theorem Hub.lookup_keeps {km : Nat} (B : Hub.Bears km P) (wk : Sub 0x2808000000000004000000000000000000000000000000000010000000000030000000000000400 km) {h : Hub} {pt : Nat} {c0 : Cell} (Hh : P h) : P (h.lookup pt c0).1 := by
  unfold Hub.lookup
  extract_lets +onlyGivenNames c age
  clear_value c age
  split
  · split
    · exact Hub.kindMismatch_keeps B (wk.sub (by decide)) Hh
    · split
      · rename_i h' e
        exact Hub.route_keeps B (wk.sub (by decide)) Hh _ e
      · exact Hh
  · split
    · exact Hub.cnt_keeps B (wk.bit (by decide)) Hh
    · extract_lets +onlyGivenNames e
      clear_value e
      split
      · exact Hub.cnt_keeps B (wk.bit (by decide)) Hh
      · split
        · exact Hub.kindMismatch_keeps B (wk.sub (by decide)) Hh
        · split
          · exact Hub.cnt_keeps B (wk.bit (by decide)) Hh
          · extract_lets +onlyGivenNames inj
            split
            · exact Hh
            · extract_lets +onlyGivenNames stamp c1 h1
              exact keep_ite (Hub.setTfld_keeps B (wk.sub (by decide)) Hh) Hh

theorem Hub.meterSop_keeps {km : Nat} (B : Hub.Bears km P) (wk : Sub 0x4000000000000000000000000000000000000001000000000000000000000000 km) {h : Hub} {pt : ℕ} {p : Plan} (Hh : P h) : P (Hub.meterSop h pt p).1 := by
  unfold Hub.meterSop
  extract_lets +onlyGivenNames v1
  clear_value v1
  extract_lets +onlyGivenNames v2
  have H3 : P v2 := (Hub.cnt_keeps B (kind_ite (wk.bit (by decide)) (kind_ite (wk.bit (by decide)) (wk.bit (by decide)))) Hh)
  clear_value v2
  split
  · rename_i e4
    exact (keep_p1 Hh)
  · rename_i e5
    split
    · rename_i e6
      split
      · rename_i e7
        exact (keep_p1 (Hub.cnt_keeps B (wk.bit (by decide)) Hh))
      · rename_i e8
        exact (keep_p1 Hh)
    · rename_i e9
      split
      · rename_i e10
        exact (keep_p1 (Hub.irq_keeps B (wk.sub (by decide)) (Hub.cnt_keeps B (wk.bit (by decide)) (Hub.cnt_keeps B (wk.bit (by decide)) H3))))
      · rename_i e11
        exact (keep_p1 H3)

theorem Hub.refuseAll_keeps {km : Nat} (B : Hub.Bears km P) (wk : Sub 0x8000000000000000000 km) {h : Hub} {multi : Bool} {ts : List ℕ} (Hh : P h) : P (Hub.refuseAll h multi ts) := by
  unfold Hub.refuseAll
  exact (keep_when (fun _ H2 => (Hub.cntN_keeps B (wk.bit (by decide)) (Hub.cnt_keeps B (wk.bit (by decide)) H2))) Hh)

theorem Hub.meterCharge_keeps {km : Nat} (B : Hub.Bears km P) (wk : Sub 0x30000000000000000000000000000000000000000000000000000001000000000000000000000000 km) {h : Hub} {id : ℕ} {eop : Bool} {fill : ℕ} (Hh : P h) : P (Hub.meterCharge h id eop fill) := by
  unfold Hub.meterCharge
  split
  · rename_i a1 e2
    exact Hh
  · rename_i a3 a4 e5
    refine keep_ite ?_ ?_
    · exact Hh
    · extract_lets +onlyGivenNames v6
      clear_value v6
      extract_lets +onlyGivenNames v7
      clear_value v7
      extract_lets +onlyGivenNames v8
      clear_value v8
      exact (Hub.meterSet_keeps B (wk.sub (by decide)) (Hub.setPkt_keeps B (wk.sub (by decide)) Hh))

theorem Hub.takeCell_keeps {km : Nat} (B : Hub.Bears km P) (wk : Sub 0x2800000000000004000000000000000000000000000000000010000000003000000000000000400 km) {h : Hub} {q : ℕ} {b : ℕ} {pool : ℕ} (Hh : P h) : P (Hub.takeCell h q b pool) := by
  unfold Hub.takeCell
  extract_lets +onlyGivenNames v1
  clear_value v1
  extract_lets +onlyGivenNames v2
  have H3 : P v2 := (B.wr (wk.bit (by decide)) (B.wr (wk.bit (by decide)) (B.wr (wk.bit (by decide)) (B.wr (wk.bit (by decide)) Hh))))
  clear_value v2
  extract_lets +onlyGivenNames v4
  have H5 : P v4 := (keep_ite (B.wr (wk.bit (by decide)) (B.wr (wk.bit (by decide)) H3)) (keep_ite (Hub.raise_keeps B (wk.sub (by decide)) (B.wr (wk.bit (by decide)) H3)) H3))
  clear_value v4
  exact (keep_ite (Hub.irq_keeps B (wk.sub (by decide)) H5) H5)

-=-=-=-=-

Problem statement → Every line where "meterSop" appears must be returned from the listing above.

Solution →
theorem Hub.meterSop_keeps {km : Nat} (B : Hub.Bears km P) (wk : Sub 0x4000000000000000000000000000000000000001000000000000000000000000 km) {h : Hub} {pt : ℕ} {p : Plan} (Hh : P h) : P (Hub.meterSop h pt p).1 := by
  unfold Hub.meterSop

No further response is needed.